Any help would be greatly appreciated.
 

Answers and Replies

  • #2
PeroK
Science Advisor
Homework Helper
Insights Author
Gold Member
2021 Award
23,219
14,724
You can't go more than ##7## throws without repetition. Using your formula for ##k =2 \dots 7## should be easy?
 
  • Like
Likes WWGD, FactChecker and Master1022
  • #3
Buzz Bloom
Gold Member
2,517
461
The chances are 0 in 6 = 0.0 ... that you hit on the first roll.
The chances are 1 in 6 = 0.1666 ... that you hit on the second roll.
The chances are 2 in 6 = 0.3333 ... that you hit on the third roll.
The chances are 3 in 6 = 0.5 that you hit on the fourth roll.
The chances are 4 in 6 = 0.6666 ... that you hit on the fifth roll.
The chances are 5 in 6 = 0.8333 ... that you hit on the sixth roll.
The chances are 6 in 6 =1.0 that you hit on the seventh roll.

I hope you find this helpful.

I corrected this during the time @PeroK posted his comment.
 
  • #4
PeroK
Science Advisor
Homework Helper
Insights Author
Gold Member
2021 Award
23,219
14,724
The chances are 1 in 6 = 0.1666 ... that you hit on the first roll.
The chances are 2 in 6 = 0.3333 ... that you hit on the second roll.
The chances are 3 in 6 = 0.5 that you hit on the third roll.
The chances are 4 in 6 = 0.6666 ... that you hit on the fourth roll.
The chances are 5 in 6 = 0.8333 ... that you hit on the fifth roll.
The chances are 6 in 6 =1.0 that you hit on the sixth roll.

I hope you find this helpful.
Or, wrong!
 
  • #5
sysprog
2,613
1,782
As @PeroK pointed out, you can't go more than 7 throws without repetition ##-##
You can't go more than ##7## throws without repetition. Using your formula for ##k =2 \dots 7## should be easy?
More precisely, 7 throws is enough to guarantee repetition ##-## this is an example of the pigeonhole principle.
 
  • #6
Master1022
611
116
Thanks @PeroK, @Buzz Bloom , and @sysprog!

Sure, for this 6-sided die, going through different values of ##k## isn't too bad. However, I just used 6 to simplify the problem (was originally 100-sided die), in which case I think it becomes more difficult. Was my underlying method/reasoning correct?

EDIT: this question was asked in an interview with no access to calculators
 
  • #7
PeroK
Science Advisor
Homework Helper
Insights Author
Gold Member
2021 Award
23,219
14,724
Thanks @PeroK, @Buzz Bloom , and @sysprog!
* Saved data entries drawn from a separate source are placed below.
theorem holdsCodeword_of_encodeCommand (s : State) (snap : Snapshot) (w : Writes) (hwf : s.params.wf = true)
    (hvalid : ValidPoly s.params snap.heldLen snap.held) (h : encodeCommand s.params snap = .ok w) :
    HoldsCodeword snap (s.finishCommand w) := by
  obtain ⟨-, c, r, rfl, rfl, hlen, rfl⟩ := encodeCommand_ok s.params snap w h
  have hmax := (params_bounds s.params hwf).2
  have hlength : (codeword snap).length = snap.dinSeq.length + (snap.heldLen.toNat - 1) := by
    rw [codeword_length s.params snap hvalid, Snapshot.dinSeq, seqOf_length]
  refine ⟨hlength.trans_le hlen, ?_, ?_, toNat_word32_val_rawRemainder s.params snap _ hwf hvalid⟩
  · rw [hlength]
    exact Nat.mod_eq_of_lt (by omega)
  · exact (congrArg BitVec.toNat (quadValue_quadOf _)).trans (toNat_ofNat_val 128 (codeword snap) (by omega))

/-- An ENCODE that completes with code 0 had data without a stray bit, and leaves their codeword. -/
theorem holdsCodeword_of_exec_encode (s t : State) (snap : Snapshot) (hwf : s.params.wf = true)
    (hp : s.pending = some snap) (hvalid : ValidPoly s.params snap.heldLen snap.held) (he : exec .encode s = .next t)
    (h0 : t.errCode = 0#4) :
    t.params = s.params ∧ snap.din.toNat < 2 ^ snap.dinLen.toNat ∧ HoldsCodeword snap t := by
  obtain ⟨w, hrun, rfl⟩ := exec_of_errCode_zero .encode s t snap hp he h0
  obtain ⟨hops, -⟩ := encodeCommand_ok s.params snap w hrun
  obtain ⟨-, hfits, -⟩ := seqOperands_ok s.params snap _ _ hops
  exact ⟨rfl, hfits, holdsCodeword_of_encodeCommand s snap w hwf hvalid hrun⟩

/-- Settles O21: the codeword is the sum of the shifted data and a remainder below `2^c`, so its two parts do not meet. -/
theorem encodeLeavesDataAboveCheckBits : Obligations.EncodeLeavesDataAboveCheckBits := by
  rintro s t snap L c hwf hp hvalid rfl rfl he h0
  obtain ⟨hparams, hfits, hcode⟩ := holdsCodeword_of_exec_encode s t snap hwf hp hvalid he h0
  have hlen := codeword_length s.params snap hvalid
  have hrem : t.rem.toNat < 2 ^ (snap.heldLen.toNat - 1) := by
    rw [hcode.rem]
    exact (val_lt _).trans_le (Nat.pow_le_pow_right (by decide) (rawRemainder_held_length s.params snap _ hvalid))
  have hdout : (quadValue t.dout).toNat = snap.din.toNat <<< (snap.heldLen.toNat - 1) ||| t.rem.toNat := by
    rw [hcode.dout, val_codeword s.params snap hvalid, val_dinSeq snap hfits, ← hcode.rem, ← Nat.shiftLeft_add_eq_or_of_lt hrem,
      Nat.shiftLeft_eq]
  have hcodeLt : (quadValue t.dout).toNat < 2 ^ (snap.dinLen.toNat + (snap.heldLen.toNat - 1)) := by
    rw [hcode.dout, ← hlen]
    exact val_lt _
  refine ⟨BitVec.eq_of_toNat_eq ?_, hcode.doutLen.trans hlen, hcodeLt, hrem, BitVec.eq_of_toNat_eq ?_⟩
  · have hshift : snap.din.toNat <<< (snap.heldLen.toNat - 1) < 2 ^ 128 :=
      (Nat.left_le_or.trans_eq hdout.symm).trans_lt (quadValue t.dout).isLt
    have hwide : t.rem.toNat < 2 ^ 128 := t.rem.isLt.trans (by decide)
    rw [hdout, BitVec.toNat_or, BitVec.toNat_shiftLeft, BitVec.toNat_setWidth, Nat.mod_eq_of_lt hshift,
      Nat.mod_eq_of_lt hwide]
  · rw [BitVec.toNat_ushiftRight, hdout, Nat.shiftRight_or_distrib, Nat.shiftLeft_shiftRight,
      Nat.shiftRight_eq_div_pow, Nat.div_eq_of_lt hrem, Nat.or_zero]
Sure, for this 6-sided die, going through different values of ##k## isn't too bad. However, I just used 6 to simplify the problem (was originally 100-sided die), in which case I think it becomes more difficult. Was my underlying method/reasoning correct?

EDIT: this question was asked in an interview with no access to calculators
What do you mean by repetition? Is that two in a row the same?
 
  • #8
sysprog
2,613
1,782
Thanks @PeroK, @Buzz Bloom , and @sysprog!

Sure, for this 6-sided die, going through different values of ##k## isn't too bad. However, I just used 6 to simplify the problem (was originally 100-sided die), in which case I think it becomes more difficult. Was my underlying method/reasoning correct?

EDIT: this question was asked in an interview with no access to calculators
By the pigeonhole principle, if you throw a 100-sided die 100 times and get a different number on each throw, there is no number for throw 101 that is not a repeated number. You of course could get a repeat on throw 2; however, you have only a 1% chance of doing that. Throw 1 sets the first number that is a candidate for repetition. If throw 2 is a different number, then you have 2 candidate numbers for throw 3, meaning you have a 2% chance on throw 3 ##\dots##
 
Last edited:
  • #9
FactChecker
Science Advisor
Gold Member
7,437
3,218
One thing to realize is that the original problem with "100-sided die" might be expecting an entirely different approach to the solution. A large number of sides makes me suspect that there is a continuous approximation that they expect you to apply. I'm sorry that I am too rusty to recognize what the approximation might be (Poisson? It doesn't seem right.). There might be something appropriate in the section where the problem appears.
 
Last edited:
  • Like
Likes WWGD, sysprog and Master1022
  • #10
Master1022
611
116
What do you mean by repetition? Is that two in a row the same?
Sorry. Just mean't the same number appears again, but doesn't have to be consecutive. E.g. 1, 4, 5, 1 would count as 1 has been repeated now
 
  • #11
pbuk
Science Advisor
Gold Member
3,867
2,244
EDIT: this question was asked in an interview with no access to calculators
Sometimes an interviewer will ask a question that cannot be answered within the available time or resources: they are interested in how you approach the problem rather than what the solution is.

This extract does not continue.